The EU could be willing to compromise on the issue of fishing rights, according to a newly published transcript of the EU's Chief Negotiator Michel Barnier's meeting with the Lords Select Committee on the European Union. At the meeting, held on June 23, Barnier said:
"I recall that, for the European Union, things are simple and clear. The fisheries agreement that we want with the United Kingdom would be an indissociable part of the economic agreement on trade and the level playing field - or, to make it even more clear, there will be no trade agreement with the UK if there is no balanced agreement on fisheries.
"Is this balanced agreement the British position as it is? Certainly not. Is it the European position as it is today? Clearly not.
"If we both dig our heels in on those positions, there will be no discussion or agreement on fisheries and therefore no agreement on trade. That is not what we want."
Fishing is one of two main stumbling blocks to a deal and suggestions that some shift in the EU's position could be forthcoming has helped improve sentiment towards the Pound.
The scale of the UK currency's advance was notable with a 0.80% advance coming against the Euro and a 0.54% gain coming against the U.S. Dollar. But gains of a similar scale were recorded against all classes of currencies including the safe-haven Yen and Franc as well as the commodity currencies of the Australian and New Zealand Dollars.
This tells us that the advance is idiosyncratic to Sterling.
The Pound-to-Euro exchange rate has reached a new three-week high at 1.1145 while the Pound-to-Dollar exchange rate is at a similar landmark having reached 1.2574.

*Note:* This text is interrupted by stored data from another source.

/-- Settles O49: the sessions' stream (O51's induction) is the source's, from nothing pending on. -/
theorem decodeSessionIsSourceDecode : Obligations.DecodeSessionIsSourceDecode := by
  intro s text hl
  have hopened := complete_legal (startEffect_legal .dec (s.withHost []))
  rw [decodeSession, programOutput_cons_of_not_session hl rfl rfl rfl]
  exact (programOutput_decStr text hopened rfl).trans
    (congrArg some (decodeRest_eq_sourceRest text hopened rfl))

/-! ## The round trip -/

/-- R114: an encode session's output as the text a host decodes. -/
def textOfItems (items : List Byte) : List CodePoint := items.map fun item => item.setWidth 21

theorem textOfItems_append (xs ys : List Byte) :
    textOfItems (xs ++ ys) = textOfItems xs ++ textOfItems ys := List.map_append

/-- R45: the item of an entry is the symbol of its digit. -/
theorem symbolOf_item {k : Nat} (h : k < 91) :
    SymbolOf ((BitVec.ofNat 8 (entry k)).setWidth 21) ⟨k, h⟩ := by
  rw [SymbolOf, BitVec.toNat_setWidth_of_le (by decide), BitVec.toNat_ofNat, entry_mod_item, ← entry_val]

/-- R51: the digits of a word's two symbols. -/
theorem digitsOf_pairSymbols {w : Nat} (h : w < 8192) :
    digitsOf (textOfItems (pairSymbols w)) = [w % 91, w / 91] := by
  have hlow : w % 91 < 91 := Nat.mod_lt _ (by decide)
  have hhigh : w / 91 < 91 := by omega
  rw [pairSymbols, textOfItems, List.map_cons, List.map_cons, List.map_nil,
    digitsOf_cons_of_symbol (symbolOf_item hlow), digitsOf_cons_of_symbol (symbolOf_item hhigh)]
  rfl

theorem digitsOf_pairSymbols_take_one {w : Nat} (h : w < 91) :
    digitsOf (textOfItems ((pairSymbols w).take 1)) = [w] := by
  rw [pairSymbols, Nat.mod_eq_of_lt h, List.take_succ_cons, List.take_zero, textOfItems, List.map_cons,
    List.map_nil, digitsOf_cons_of_symbol (symbolOf_item h)]
  rfl

/-- R82: the word of a pair comes back. -/
theorem digitStream_split {w : Nat} (h : w < 8192) (ds : List Nat) :
    digitStream (w % 91 :: w / 91 :: ds) = w + 2 ^ 13 * digitStream ds ∧
      digitBits (w % 91 :: w / 91 :: ds) = 13 + digitBits ds := by
  have hword := Nat.div_add_mod w 91
  have hpair := digitStream_of_kept (lo := w % 91) (hi := w / 91) (by omega) ds
  rwa [hword] at hpair

/-- R103, R114: the flush of `r` leftover bits decodes to the same bits, with at most six zeros above them. -/
theorem digitStream_leftoverSymbols {v r : Nat} (hr : r < 13) (hv : v < 2 ^ r) :
    digitStream (digitsOf (textOfItems (leftoverSymbols v r))) = v ∧
      r ≤ digitBits (digitsOf (textOfItems (leftoverSymbols v r))) ∧
      digitBits (digitsOf (textOfItems (leftoverSymbols v r))) ≤ r + 6 := by
  have hnoStream : digitStream [] = 0 := rfl
  have hnoBits : digitBits [] = 0 := rfl
  rcases Nat.eq_zero_or_pos r with rfl | hpos
  · rw [leftoverSymbols_zero]
    exact ⟨(Nat.lt_one_iff.mp hv).symm, le_rfl, by decide⟩
  rcases Nat.lt_or_ge 6 r with hlarge | hsix
  · have hw : v < 8192 := hv.trans_le (Nat.pow_le_pow_right (by decide) hr.le)
    obtain ⟨hstream, hbits⟩ := digitStream_split hw []
    rw [leftoverSymbols_of_seven_le hlarge, digitsOf_pairSymbols hw, hstream, hbits, hnoStream, hnoBits]
    omega
  · have hw : v < 64 := hv.trans_le (Nat.pow_le_pow_right (by decide) hsix)
    have hbits : digitBits [v] = 7 := rfl
    rw [leftoverSymbols_of_le_six hpos hsix, digitsOf_pairSymbols_take_one (by omega), hbits]
    exact ⟨rfl, by omega, by omega⟩

/-- R114: the symbols of a stream decode to the same stream, with at most six zeros above it. -/
theorem digitStream_bitSymbols {v n : Nat} (hv : v < 2 ^ n) :
    digitStream (digitsOf (textOfItems (bitSymbols v n))) = v ∧
      n ≤ digitBits (digitsOf (textOfItems (bitSymbols v n))) ∧
      digitBits (digitsOf (textOfItems (bitSymbols v n))) ≤ n + 6 := by
  induction n using Nat.strong_induction_on generalizing v with
  | h n ih =>
    rcases Nat.lt_or_ge n 13 with hlt | hge
    · rw [bitSymbols_of_lt hlt]
      exact digitStream_leftoverSymbols hlt hv
    · have hrest : v / 2 ^ 13 < 2 ^ (n - 13) :=
        Nat.div_lt_of_lt_mul (by rwa [← Nat.pow_add, Nat.add_sub_cancel' hge])
      obtain ⟨hstream, hle, hge'⟩ := ih (n - 13) (by omega) hrest
      have hword : v % 2 ^ 13 < 8192 := Nat.mod_lt _ (by decide)
      obtain ⟨hs, hb⟩ := digitStream_split hword
        (digitsOf (textOfItems (bitSymbols (v / 2 ^ 13) (n - 13))))
      rw [bitSymbols_of_le hge, textOfItems_append, digitsOf_append, digitsOf_pairSymbols hword,
        List.cons_append, List.cons_append, List.nil_append, hs, hb, hstream]
      exact ⟨Nat.mod_add_div v _, by omega, by omega⟩

theorem byteStream_lt (data : List Byte) : byteStream data < 2 ^ (8 * data.length) := by
  induction data with
  | nil => decide
  | cons n data ih =>
    have hn := n.isLt
    rw [byteStream, List.length_cons, Nat.mul_succ, Nat.add_comm (8 * _), Nat.pow_add]
    omega

/-- R50, R52: the bytes of the bytes' own stream. -/
theorem bitBytes_byteStream (data : List Byte) : bitBytes (byteStream data) (8 * data.length) = data := by
  induction data with
  | nil => rfl
  | cons n data ih =>
    have hn := n.isLt
    have hfirst : BitVec.ofNat 8 (byteStream (n :: data)) = n := by
      apply BitVec.eq_of_toNat_eq
      rw [BitVec.toNat_ofNat, byteStream]
      omega
    have hrest : byteStream (n :: data) / 2 ^ 8 = byteStream data := by
      rw [byteStream]
      omega
    rw [List.length_cons, Nat.mul_succ, bitBytes_of_le (Nat.le_add_left _ _), hfirst, hrest,
      Nat.add_sub_cancel, ih]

"I think what we're seeing here today is the market forcing out some weak shorts ahead of this week's Brexit talks. The headlines from Frost and Barnier have been largely negative to date and if you think about it, the leveraged funds (at CME) are not really positioned for positive surprises. In fact, they're continuing to build short positions. All that was working going into the start of last week, but it's no longer working and I think today's break above the 1.2520 resistance level was a pain threshold for some of these shorts," says Erik Bregar, Head of FX Strategy at Exchange Bank of Canada in Toronto.
Indeed, we reported on Monday of the significance of reports that negotiators were now preparing "landing zones" for the more difficult aspects of talks, which suggest some compromise is likely.
Even if the two sides fail to agree on some elements of a future trade deal before the soft October deadline, there is no all-or-nothing structure to the current round of talks, which certainly was the case with regards to the withdrawal agreement negotiations that ended in 2019.
In short this means that elements of a trade deal can still be pushed through even if there are still disagreements in some areas and makes a fear of a so-called cliff-edge significantly harder to justify.
The problem for foreign exchange markets is that they priced Pound Sterling towards levels that were consistent with such a cliff-edge, meaning the currency was looking oversold and ripe for a recovery.
The current rebound could therefore be a sign of some rebalancing.
Regardless, we do not see this as being the beginning of any sizeable multi-week uptrend and would await confirmation of progress from the next series of talks scheduled in Brussels next week.
This week the main negotiators are due to meet to keep discussions flowing, which could also provide some interest for Sterling traders.
Markets will also keep one eye on Chancellor Rishi Sunak who tomorrow delivers the Treasury's Summer Economic Update which should see a set of fresh fiscal initiatives announced.
The scale and credibility of any new taxation and spending plans could have an impact on foreign exchange markets with the the general rule of thumb that any upside surprises could prove positive for Sterling.
Currently market expectations for any sizeable stimulus that are low given the underwhelming nature of Prime Minister Boris Johnson's 'New Deal' announcement in the previous week that contained nothing new and instead detailed how existing spending plans would merely be brought forward.